** AVAILABLE DATA follows **
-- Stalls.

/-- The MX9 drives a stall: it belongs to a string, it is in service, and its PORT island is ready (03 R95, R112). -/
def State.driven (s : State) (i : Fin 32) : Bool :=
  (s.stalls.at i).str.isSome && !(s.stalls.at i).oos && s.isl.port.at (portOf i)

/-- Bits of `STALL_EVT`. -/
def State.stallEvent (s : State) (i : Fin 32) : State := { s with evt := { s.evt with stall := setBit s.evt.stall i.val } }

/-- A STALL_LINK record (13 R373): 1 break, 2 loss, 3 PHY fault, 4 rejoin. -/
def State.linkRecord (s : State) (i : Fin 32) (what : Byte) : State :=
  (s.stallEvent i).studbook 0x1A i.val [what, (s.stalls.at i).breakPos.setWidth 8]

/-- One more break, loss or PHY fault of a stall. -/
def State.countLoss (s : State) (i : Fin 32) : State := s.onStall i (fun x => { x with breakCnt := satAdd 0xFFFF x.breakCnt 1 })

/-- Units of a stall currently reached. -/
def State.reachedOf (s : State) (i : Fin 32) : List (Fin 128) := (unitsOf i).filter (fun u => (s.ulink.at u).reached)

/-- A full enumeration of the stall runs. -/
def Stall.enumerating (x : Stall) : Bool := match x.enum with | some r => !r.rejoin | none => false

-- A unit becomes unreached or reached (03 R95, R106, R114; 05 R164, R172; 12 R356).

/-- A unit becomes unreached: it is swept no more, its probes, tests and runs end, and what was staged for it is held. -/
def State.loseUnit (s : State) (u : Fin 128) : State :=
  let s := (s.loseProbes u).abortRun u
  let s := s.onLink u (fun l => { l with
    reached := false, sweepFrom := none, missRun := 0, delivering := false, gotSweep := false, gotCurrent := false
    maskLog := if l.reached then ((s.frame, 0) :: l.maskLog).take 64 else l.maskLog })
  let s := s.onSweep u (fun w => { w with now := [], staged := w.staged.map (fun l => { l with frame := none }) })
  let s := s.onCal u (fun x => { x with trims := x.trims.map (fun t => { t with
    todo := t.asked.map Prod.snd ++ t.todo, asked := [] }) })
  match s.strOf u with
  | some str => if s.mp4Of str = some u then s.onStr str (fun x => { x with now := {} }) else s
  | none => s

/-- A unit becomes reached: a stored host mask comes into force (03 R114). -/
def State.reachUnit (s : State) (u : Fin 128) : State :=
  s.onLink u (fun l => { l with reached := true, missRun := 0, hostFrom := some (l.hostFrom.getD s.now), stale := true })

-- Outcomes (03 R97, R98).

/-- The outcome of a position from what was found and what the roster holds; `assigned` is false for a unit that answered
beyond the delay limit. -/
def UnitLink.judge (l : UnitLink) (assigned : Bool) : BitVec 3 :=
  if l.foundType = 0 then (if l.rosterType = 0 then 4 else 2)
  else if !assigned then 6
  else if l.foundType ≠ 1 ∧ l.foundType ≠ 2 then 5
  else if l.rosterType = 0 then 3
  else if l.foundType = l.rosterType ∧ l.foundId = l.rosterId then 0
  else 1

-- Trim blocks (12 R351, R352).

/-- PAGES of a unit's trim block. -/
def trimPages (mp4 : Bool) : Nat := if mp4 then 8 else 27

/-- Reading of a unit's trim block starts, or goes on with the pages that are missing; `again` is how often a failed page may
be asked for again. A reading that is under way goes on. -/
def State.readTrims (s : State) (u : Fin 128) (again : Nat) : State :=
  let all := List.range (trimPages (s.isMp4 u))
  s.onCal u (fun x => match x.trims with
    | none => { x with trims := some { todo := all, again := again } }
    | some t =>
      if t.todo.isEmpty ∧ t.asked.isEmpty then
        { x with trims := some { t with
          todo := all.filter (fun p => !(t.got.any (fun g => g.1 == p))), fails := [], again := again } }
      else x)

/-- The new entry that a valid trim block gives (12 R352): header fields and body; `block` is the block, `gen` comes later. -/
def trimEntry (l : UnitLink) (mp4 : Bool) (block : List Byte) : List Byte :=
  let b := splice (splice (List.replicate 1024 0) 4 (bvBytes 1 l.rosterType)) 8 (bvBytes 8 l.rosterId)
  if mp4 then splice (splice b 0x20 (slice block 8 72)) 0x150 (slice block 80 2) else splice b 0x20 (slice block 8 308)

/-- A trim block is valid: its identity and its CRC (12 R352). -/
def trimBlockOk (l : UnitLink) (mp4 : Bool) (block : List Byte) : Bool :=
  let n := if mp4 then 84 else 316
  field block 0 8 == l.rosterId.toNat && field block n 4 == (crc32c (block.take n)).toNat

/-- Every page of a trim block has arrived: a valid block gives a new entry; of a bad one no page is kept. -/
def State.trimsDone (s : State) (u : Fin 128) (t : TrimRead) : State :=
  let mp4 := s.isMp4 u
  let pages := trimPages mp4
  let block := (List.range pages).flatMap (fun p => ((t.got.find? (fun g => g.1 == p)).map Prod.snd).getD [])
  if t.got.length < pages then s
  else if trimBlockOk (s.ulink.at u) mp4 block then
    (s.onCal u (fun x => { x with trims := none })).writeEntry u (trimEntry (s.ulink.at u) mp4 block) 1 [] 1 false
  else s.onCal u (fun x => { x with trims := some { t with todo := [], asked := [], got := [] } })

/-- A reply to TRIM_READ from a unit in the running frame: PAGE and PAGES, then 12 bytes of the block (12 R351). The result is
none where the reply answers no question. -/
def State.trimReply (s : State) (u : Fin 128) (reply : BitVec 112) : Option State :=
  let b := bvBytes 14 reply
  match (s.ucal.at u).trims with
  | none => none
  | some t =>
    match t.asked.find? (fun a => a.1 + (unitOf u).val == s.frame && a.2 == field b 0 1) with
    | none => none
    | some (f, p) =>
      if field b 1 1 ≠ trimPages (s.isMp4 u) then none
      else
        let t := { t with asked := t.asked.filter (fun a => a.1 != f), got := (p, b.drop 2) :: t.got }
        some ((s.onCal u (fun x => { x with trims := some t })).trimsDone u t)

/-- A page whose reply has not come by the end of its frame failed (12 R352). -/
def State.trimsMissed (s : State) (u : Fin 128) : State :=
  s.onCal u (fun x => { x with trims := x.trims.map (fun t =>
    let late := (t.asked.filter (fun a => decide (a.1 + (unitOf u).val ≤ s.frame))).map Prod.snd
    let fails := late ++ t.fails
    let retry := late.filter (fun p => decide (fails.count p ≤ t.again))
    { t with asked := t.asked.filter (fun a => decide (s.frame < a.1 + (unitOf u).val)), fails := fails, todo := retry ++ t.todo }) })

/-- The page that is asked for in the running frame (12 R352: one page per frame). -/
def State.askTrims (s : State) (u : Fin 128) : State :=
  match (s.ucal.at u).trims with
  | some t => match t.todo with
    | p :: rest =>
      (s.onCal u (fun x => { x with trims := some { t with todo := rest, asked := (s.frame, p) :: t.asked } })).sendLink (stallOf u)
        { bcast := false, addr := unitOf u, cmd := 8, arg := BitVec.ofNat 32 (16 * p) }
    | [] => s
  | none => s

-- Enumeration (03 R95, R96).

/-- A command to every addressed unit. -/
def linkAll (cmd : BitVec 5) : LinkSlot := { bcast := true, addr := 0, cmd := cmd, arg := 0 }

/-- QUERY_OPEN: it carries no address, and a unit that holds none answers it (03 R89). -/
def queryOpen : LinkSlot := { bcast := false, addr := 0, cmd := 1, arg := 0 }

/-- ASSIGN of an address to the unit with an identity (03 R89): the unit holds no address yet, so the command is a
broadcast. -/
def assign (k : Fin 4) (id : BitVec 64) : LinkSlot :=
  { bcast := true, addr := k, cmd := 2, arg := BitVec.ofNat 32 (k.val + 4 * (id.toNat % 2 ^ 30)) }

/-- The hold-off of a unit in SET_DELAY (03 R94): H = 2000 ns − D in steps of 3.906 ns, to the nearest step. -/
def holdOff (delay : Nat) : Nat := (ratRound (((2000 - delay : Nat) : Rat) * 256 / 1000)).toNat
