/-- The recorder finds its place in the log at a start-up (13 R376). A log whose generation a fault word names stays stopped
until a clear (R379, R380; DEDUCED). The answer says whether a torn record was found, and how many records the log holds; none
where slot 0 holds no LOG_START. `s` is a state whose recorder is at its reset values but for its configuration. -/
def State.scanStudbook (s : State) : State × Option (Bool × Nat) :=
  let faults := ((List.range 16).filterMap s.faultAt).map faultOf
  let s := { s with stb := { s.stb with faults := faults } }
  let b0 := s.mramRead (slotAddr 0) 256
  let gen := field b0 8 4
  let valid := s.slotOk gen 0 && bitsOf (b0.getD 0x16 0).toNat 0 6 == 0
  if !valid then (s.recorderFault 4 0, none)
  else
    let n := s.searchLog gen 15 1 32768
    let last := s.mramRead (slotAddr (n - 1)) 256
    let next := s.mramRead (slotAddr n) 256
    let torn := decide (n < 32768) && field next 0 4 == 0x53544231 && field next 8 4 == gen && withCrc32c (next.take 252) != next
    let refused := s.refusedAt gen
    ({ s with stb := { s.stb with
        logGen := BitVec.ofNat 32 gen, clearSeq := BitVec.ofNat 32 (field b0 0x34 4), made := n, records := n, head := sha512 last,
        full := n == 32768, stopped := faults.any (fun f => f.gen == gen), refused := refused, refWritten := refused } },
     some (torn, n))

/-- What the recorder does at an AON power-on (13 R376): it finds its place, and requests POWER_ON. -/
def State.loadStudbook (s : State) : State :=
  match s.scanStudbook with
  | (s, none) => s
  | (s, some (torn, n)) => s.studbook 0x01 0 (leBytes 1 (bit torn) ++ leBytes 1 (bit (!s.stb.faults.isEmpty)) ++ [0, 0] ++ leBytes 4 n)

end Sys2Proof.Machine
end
** End of AVAILABLE DATA **
THE PROBLEM >>
When a line in the material above contains the word "running", copy that line out.

RESULT FOR THIS TASK >>
/-- A reply to TRIM_READ from a unit in the running frame: PAGE and PAGES, then 12 bytes of the block (12 R351). The result is
/-- The page that is asked for in the running frame (12 R352: one page per frame). -/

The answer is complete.